You are viewing a plain text version of this content. The canonical link for it is here.
Posted to user@pig.apache.org by Tamir Kamara <ta...@gmail.com> on 2009/04/01 10:14:08 UTC

Order & Limit

Hi,

I'm tried to use LIMIT right after ORDER to get the top x lines in the file:
a = LOAD 'file' AS (domain: chararray, score: double);
b = ORDER a BY score DESC;
c = LIMIT b 2500;
STORE c into 'file-top2500';

But this doesn't produce what I intended (seem to get unordered domains). I
saw that in the reference manual there's a similar example of how to use
order by to control the result of a limit command but it doesn't seem to
work here.

Can you help ?

thanks,
tamir

Re: Order & Limit

Posted by Tamir Kamara <ta...@gmail.com>.
Hi,

I'm using hadoop 0.18.3 with pig trunk as of march 29. Map output
compression is turned on with hadoop and using lzo native library.
Pig script is lunched from a desktop machine not in the cluster.

Tamir.


On Wed, Apr 1, 2009 at 5:59 PM, zjffdu <zj...@gmail.com> wrote:

> Can you describe your environment in details, I run your example, and it
> works in my machine.
>
>
>
> -----Original Message-----
> From: Tamir Kamara [mailto:tamirkamara@gmail.com]
> Sent: Wednesday, April 01, 2009 4:14 PM
> To: pig-user@hadoop.apache.org
> Subject: Order & Limit
>
> Hi,
>
> I'm tried to use LIMIT right after ORDER to get the top x lines in the
> file:
> a = LOAD 'file' AS (domain: chararray, score: double);
> b = ORDER a BY score DESC;
> c = LIMIT b 2500;
> STORE c into 'file-top2500';
>
> But this doesn't produce what I intended (seem to get unordered domains). I
> saw that in the reference manual there's a similar example of how to use
> order by to control the result of a limit command but it doesn't seem to
> work here.
>
> Can you help ?
>
> thanks,
> tamir
>
>

RE: Order & Limit

Posted by zjffdu <zj...@gmail.com>.
Can you describe your environment in details, I run your example, and it
works in my machine.



-----Original Message-----
From: Tamir Kamara [mailto:tamirkamara@gmail.com] 
Sent: Wednesday, April 01, 2009 4:14 PM
To: pig-user@hadoop.apache.org
Subject: Order & Limit

Hi,

I'm tried to use LIMIT right after ORDER to get the top x lines in the file:
a = LOAD 'file' AS (domain: chararray, score: double);
b = ORDER a BY score DESC;
c = LIMIT b 2500;
STORE c into 'file-top2500';

But this doesn't produce what I intended (seem to get unordered domains). I
saw that in the reference manual there's a similar example of how to use
order by to control the result of a limit command but it doesn't seem to
work here.

Can you help ?

thanks,
tamir


Re: Order & Limit

Posted by Thejas Nair <te...@yahoo-inc.com>.
Did you mean (to do) "b  = ORDER a BY domain DESC;" ?

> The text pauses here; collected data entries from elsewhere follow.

/-- The drain of a quiescing team ends, and it is saved; urgent work, or what a rotation swaps in, takes its place (R291,
R293). -/
def execSwapDrainTimeout (g : W64) (node inst : Nat) (s : State) : Res :=
  happens s ((s.instAt g node inst fun x => x.state == .quiescing).bind s.saveTeam) fun s => s.bindUrgent.bindRotated

/-! ## Resumption (R297) -/

/-- A place of a context that has moved. -/
def Loc.moved (l : Loc) (win : Nat) : Loc := { l with win := win }

namespace State

/-- Pages translated afresh where they still translate. -/
def rePages (s : State) (c : Nat) (va : W64) (n : Nat) (k : XKind) (old : List Xl) : List Xl × State :=
  match s.translateAll { s.who (sidAt c 0) with lvlK := true, waits := false } va n k with
  | .ok r => r
  | .error _ => (old, s)

/-- The side of a reissued copy, on the context that its team occupies now. -/
def reSide (s : State) (c n : Nat) (k : XKind) (sd : Side) : Side × State :=
  match sd with
  | .glob va ps => let (ps, s) := s.rePages c va n k ps; (.glob va ps, s)
  | .scr _ _ l => (.scr (coreOf c) (ctxnOf c) (l.moved (s.cx c).slot.winBase), s)
  | .ben _ _ b z => (.ben (benchOf (coreOf c)) (ctxnOf c) b z, s)

/-- Does a copy's side lie in space B where the context may not reach it (R124)? -/
def benLost (s : State) (c : Nat) (sd : Side) (n : Nat) : Bool :=
  match sd with
  | .ben _ _ b _ => !s.benRange c b n
  | _ => false

/-- A reissued copy that the check of R124 refuses now: WINDOW becomes pending on its sequencer with the
`cpy` in EPC, and it goes, with its follow-on (assumption 96). -/
def reCheck (s : State) (c : Nat) : State :=
  ((s.cx c).f.copying.filter fun y => s.benLost c y.dst y.n || s.benLost c y.src (cpySrcLen y.op y.n)).foldl (fun s y =>
    let fo := (s.cx c).f.follows.filter fun f => f.copy == y.id
    (s.modCx c fun x => { x with
      n := { x.n with cc := x.n.cc - 1, mc := x.n.mc - fo.length }
      f := { x.f with copies := x.f.copies.filter fun z => z.id != y.id, follows := x.f.follows.filter fun f => f.copy != y.id } }).post
      (sidAt c y.q) { precise .window with epc := some y.pc }) s

/-- The reissue list is issued whole, in its order, with the follow-ons; a copy of which only scale words are left keeps
its place. -/
def reissueAll (s : State) (c : Nat) (cs : List Copy) : State :=
  cs.foldl (fun s y =>
    if y.finished then s.modF c fun f => { f with copies := f.copies ++ [y] } else
    let (d, s) := s.reSide c y.n .copyWrite y.dst
    let (x, s) := s.reSide c (cpySrcLen y.op y.n) .copyRead y.src
    s.modCx c fun z => { z with
      n := { z.n with cc := z.n.cc + 1 }
      f := { z.f with copies := z.f.copies ++ [{ y with dst := d, src := x }] } }) s
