-- ==== Sys2Proof/Machine/Step.lean ====
section
/-! DEFINITION. One step of the device: free visibility settles (R164), then the agenda's first item, or the turn of
a sequencer, an awl or the engines (assumption 6). -/

namespace Sys2Proof.Machine

/-- A turn: the instruction that it executes, or what happens instead. -/
def takeTurn (t : Turn) (r : Ready) : Host.Outcome State Fault Refusal :=
  match r with
  | .inst i s => exec i { s with turn := t }
  | .done s => .next s
  | .absent => .fault .noSuchAgent

/-- The turn of an agent. -/
def turnStep (t : Turn) (s : State) : Host.Outcome State Fault Refusal :=
  match t with
  | .seq k => takeTurn t (s.seqReady k)
  | .awl b => takeTurn t (s.awlTurn b)
  | .engine => takeTurn t s.engineTurn

/-- An item of the agenda. -/
def agendaStep (a : Agendum) (s : State) : Host.Outcome State Fault Refusal :=
  match a with
  | .ev i => if i.isEvent then exec i s else .next s
  | .go t => turnStep t s
  | .prefetch k a => .next (s.prefetch k a)

/-- The agenda's first item, or the turn that comes. -/
def stepFrom (s : State) : Host.Outcome State Fault Refusal :=
  match s.agenda with
  | a :: rest => agendaStep a ({ s with agenda := rest } : State).settle
  | [] => rotated s.turn (turnStep s.turn s.settle)

def step (s : State) : Host.Outcome State Fault Refusal := woken s (stepFrom s)

/-- `s` with an instruction stored where the next step fetches. -/
def State.withFetchWord (s : State) (nbits w : Nat) : State := s.placed (Sys2Proof.tableWords nbits w)

end Sys2Proof.Machine
end

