-- ==== Sys2Proof/Certificates/Slice0/Obligations.lean ====
section
/-! DEFINITION. The statements for the provers. `Runs s k i` says that sequencer k executes i now; `Retires`, `Jumps`
and the `Only…` frames say what becomes of the registers, the pc and the rest (Safety.lean). A statement about an
event holds in every state in which what it acts on is pending. -/

open Sys2Proof Sys2Proof.Machine

/-! ## Scalar instructions -/

namespace Sys2Proof.Says

/-- What the sixteen operations of R334 leave in s and the flags, for a = s and b = the source; those that take `.u`
stand twice, signed and unsigned. -/
def aluRow (r : Seq) (b : W64) (add sub and or xor shl shr sar mul mulh mulhu div divu rem remu min minu max maxu cmp
    tst : Instr) : List (Instr × W64 × Flags) :=
  let a := r.s
  let zn (v : W64) (c o : Bool) : Flags := ⟨v == 0, v.getLsbD 63, c, o⟩
  [(add, a + b, zn (a + b) (BitVec.uaddOverflow a b) (BitVec.saddOverflow a b)),
   (sub, a - b, zn (a - b) (BitVec.usubOverflow a b) (BitVec.ssubOverflow a b)),
   (and, a &&& b, zn (a &&& b) false false), (or, a ||| b, zn (a ||| b) false false),
   (xor, a ^^^ b, zn (a ^^^ b) false false),
   (shl, a <<< (b.toNat % 64), r.fl), (shr, a >>> (b.toNat % 64), r.fl), (sar, a.sshiftRight (b.toNat % 64), r.fl),
   (mul, a * b, r.fl),
   (mulh, (a.signExtend 128 * b.signExtend 128).extractLsb' 64 64, r.fl),
   (mulhu, (a.zeroExtend 128 * b.zeroExtend 128).extractLsb' 64 64, r.fl),
   (div, if b = 0 then BitVec.allOnes 64 else a.sdiv b, r.fl), (divu, if b = 0 then BitVec.allOnes 64 else a / b, r.fl),
   (rem, if b = 0 then a else a.srem b, r.fl), (remu, if b = 0 then a else a % b, r.fl),
   (min, if b.slt a then b else a, r.fl), (minu, if b.ult a then b else a, r.fl),
   (max, if a.slt b then b else a, r.fl), (maxu, if a.ult b then b else a, r.fl),
   (cmp, a, zn (a - b) (BitVec.usubOverflow a b) (BitVec.ssubOverflow a b)), (tst, a, zn (a &&& b) false false)]

/-- A w-byte value extended by its type (R333). -/
def ext (t : ElemTy) (v : W64) : W64 :=
  if t.signed then (v.setWidth (8 * t.bytes)).signExtend 64 else (v.setWidth (8 * t.bytes)).zeroExtend 64

end Sys2Proof.Says

/-- R334, R374, R98: the I forms complete in every state in which they run, with these results and flags, and change
nothing else. -/
def Sys2Proof.Part.ScalarImmediateResults : Prop :=
  ∀ (s : State) (k : Nat) (im : Imm),
    let b : W64 := match im with | .short v => v.signExtend 64 | .long v => v
    ∀ e ∈ Says.aluRow (s.r k) b (.addImm im) (.subImm im) (.andImm im) (.orImm im) (.xorImm im) (.shlImm im)
        (.shrImm im) (.sarImm im) (.mulImm im) (.mulhImm false im) (.mulhImm true im) (.divImm false im)
        (.divImm true im) (.remImm false im) (.remImm true im) (.minImm false im) (.minImm true im) (.maxImm false im)
        (.maxImm true im) (.cmpImm im) (.tstImm im) ++ [(.li im, b, (s.r k).fl)],
      Runs s k e.1 → ∃ t, exec e.1 s = .next t ∧ OnlySeqs s t ∧
        Retires s t k e.1 fun r => { r with s := e.2.1, fl := e.2.2 }

/-- R334, R333, R397: the A forms complete wherever the source can be read (`State.srcVal`, of which
`ScalarSourceValues` speaks), with these results and flags; so does `sel` with its two sources; a `(pN+)` source
advances its pointer last; nothing else changes. -/
def Sys2Proof.Part.ScalarOperandResults : Prop :=
  ∀ (s : State) (k : Nat) (x : Opnd) (ty : ElemTy) (b : W64), ty.isInt = true → s.srcVal k x ty = .ok b →
    (∀ e ∈ Says.aluRow (s.r k) b (.add x ty) (.sub x ty) (.and x ty) (.or x ty) (.xor x ty) (.shl x ty) (.shr x ty)
        (.sar x ty) (.mul x ty) (.mulh false x ty) (.mulh true x ty) (.div false x ty) (.div true x ty)
        (.rem false x ty) (.rem true x ty) (.min false x ty) (.min true x ty) (.max false x ty) (.max true x ty)
        (.cmp x ty) (.tst x ty),
      Runs s k e.1 → ∃ t, exec e.1 s = .next t ∧ OnlySeqs s t ∧
        Retires s t k e.1 fun r => ({ r with s := e.2.1, fl := e.2.2 } : Seq).advance x.ptrs) ∧
    ∀ (c : SelCond) (y : Opnd) (d : W64), s.srcVal k y ty = .ok d → Runs s k (.sel c x y ty) →
      ∃ t, exec (.sel c x y ty) s = .next t ∧ OnlySeqs s t ∧
        Retires s t k (.sel c x y ty) fun r =>
          ({ r with s := if c.cond.holds r.fl then b else d } : Seq).advance (x.ptrs ++ y.ptrs)

/-- R333, R335, R52, R141, R329: what a source of the scalar mould is. From s or the literal, the low w bytes,
extended; from a pointer, the w bytes there on the sequencer's path, extended, unless a check fails: K at level U
raises PRIV, spaces B and G raise WINDOW; a misaligned access raises MISALIGN where it lies in its window; a poisoned
byte raises POISON. -/
def Sys2Proof.Part.ScalarSourceValues : Prop :=
  ∀ (s : State) (k : Nat) (ty : ElemTy), ty.isScalar = true →
    s.srcVal k .s ty = .ok (Says.ext ty (s.r k).s) ∧
    (∀ v : W64, s.srcVal k (.lit v) ty = .ok (Says.ext ty v)) ∧
    ∀ (n : BitVec 3) (i : Bool),
      let p := (s.r k).ptr n
      let x := s.srcVal k (.mem n i) ty
      (p.space = .k → s.lvlK k = false → x = .error (precise .priv)) ∧
      (p.space = .b ∨ p.space = .g → x = .error (precise .window)) ∧
      (p.space = .l → p.base.toNat + ty.bytes ≤ s.winSize k →
        (p.base.toNat % ty.bytes ≠ 0 → x = .error (precise .misalign)) ∧
        (p.base.toNat % ty.bytes = 0 →
          let bs := (List.range ty.bytes).map fun j =>
            (s.co (coreK k)).byte (cidOf k) (pathOf (qOf k)) ((s.cx (cidOf k)).slot.winBase + swzOff p.swz (p.base.toNat + j))
          (bs.any (·.2) = true → x = .error (precise .poison)) ∧
          (bs.any (·.2) = false → x = .ok (Says.ext ty (BitVec.ofNat 64 (leNat (bs.map (·.1))))))))

/-- The two-operand scalar instructions complete with the results and flags of their rules: with an immediate, with a
source operand, and what each form of source operand gives. -/
def Obligations.ScalarArithmeticResults : Prop := Part.ScalarImmediateResults ∧ Part.ScalarOperandResults ∧ Part.ScalarSourceValues

/-- R371, R403, R343, R334, R352: `ldl`, `stl`, `cvt`, `div.fp32` and `geo` complete wherever their operands can be
read or written, with these effects and no other. -/
def Obligations.ScalarMoveResults : Prop :=
  (∀ (s : State) (k : Nat) (p : PtrOp) (ty : ElemTy) (v : W64), s.srcVal k (.mem p.p p.inc) ty = .ok v →
    Runs s k (.ldl p ty) → ∃ t, exec (.ldl p ty) s = .next t ∧ OnlySeqs s t ∧
      Retires s t k (.ldl p ty) fun r => ({ r with s := v } : Seq).advance [p]) ∧
  (∀ (s : State) (k : Nat) (p : PtrOp) (y : Opnd) (ty : ElemTy) (v : W64),
    s.scrChk k ((s.r k).ptr p.p) ty.bytes ty.bytes true = .ok () → s.srcVal k y .i64 = .ok v →
    Runs s k (.stl p y ty) → ∃ t, exec (.stl p y ty) s = .next t ∧ OnlyCtxCore s t (cidOf k) (coreK k) id ∧
      Stored s t (coreK k) (cidOf k) (pathOf (qOf k))
        (kept (locOf ((s.r k).ptr p.p) (s.winBase k)) (ctxnK k) ((natLe ty.bytes v.toNat).map fun b => (b, false))) ∧
      Retires s t k (.stl p y ty) fun r => r.advance [p]) ∧
  (∀ (s : State) (k : Nat) (d ty : ElemTy) (x : Opnd) (md : Modes) (v : W64), s.srcVal k x ty = .ok v →
    Runs s k (.cvt d ty x md) → ∃ t, exec (.cvt d ty x md) s = .next t ∧ OnlySeqs s t ∧
      Retires s t k (.cvt d ty x md) fun r =>
        ({ r with s := cvtVal ((s.cx (cidOf k)).reg.fpctl.getLsbD 0) d ty md (v.toNat % 2 ^ (8 * ty.bytes)) } : Seq).advance x.ptrs) ∧
  (∀ (s : State) (k : Nat) (u : Bool) (x : Opnd) (v : W64), s.srcVal k x .fp32 = .ok v →
    Runs s k (.div u x .fp32) → ∃ t, exec (.div u x .fp32) s = .next t ∧ OnlySeqs s t ∧
      Retires s t k (.div u x .fp32) fun r =>
        ({ r with s := divFp ((s.cx (cidOf k)).reg.fpctl.getLsbD 0) r.s v } : Seq).advance x.ptrs) ∧
  (∀ (s : State) (k : Nat) (g : BitVec 2) (v : GeoVal), Runs s k (.geo g v) →
    let x : W64 := match v with | .s => (s.r k).s | .val l => l
    ∃ t, exec (.geo g v) s = .next t ∧ Retires s t k (.geo g v) id ∧
      OnlyCtx s t (cidOf k) fun c => { c with reg := match g.toNat with
        | 0 => { c.reg with geo0 := x } | 1 => { c.reg with geo1 := x }
        | 2 => { c.reg with geo2 := x &&& 0xFFFF } | _ => { c.reg with geo3 := x } })

/-! ## Pointers and control flow -/

/-- R51: an advance adds the stride, or steps inside the limit-aligned window that holds the base, mod 2^64; it changes
no other field; an operand without `+` leaves its pointer alone, and every other pointer stays. -/
def Obligations.PointerAdvanceWraps : Prop :=
  (∀ p : Ptr, p.limit = 0 → p.advance = { p with base := p.base + p.stride.signExtend 64 }) ∧
  (∀ p : Ptr, p.limit ≠ 0 →
    let w : Nat := p.base.toNat - p.base.toNat % p.limit.toNat
    p.advance = { p with base := BitVec.ofInt 64 (w + ((p.base.toNat : Int) - w + p.stride.toInt) % p.limit.toNat) }) ∧
  ∀ (r : Seq) (o : PtrOp),
    (o.inc = false → r.advance [o] = r) ∧
    (o.inc = true → ∀ n : BitVec 3, (r.advance [o]).ptr n = if n = o.p then (r.ptr n).advance else r.ptr n)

On 4/1/09 1:14 AM, "Tamir Kamara" <ta...@gmail.com> wrote:

> Hi,
> 
> I'm tried to use LIMIT right after ORDER to get the top x lines in the file:
> a = LOAD 'file' AS (domain: chararray, score: double);
> b = ORDER a BY score DESC;
> c = LIMIT b 2500;
> STORE c into 'file-top2500';
> 
> But this doesn't produce what I intended (seem to get unordered domains). I
> saw that in the reference manual there's a similar example of how to use
> order by to control the result of a limit command but it doesn't seem to
> work here.
> 
> Can you help ?
> 
> thanks,
> tamir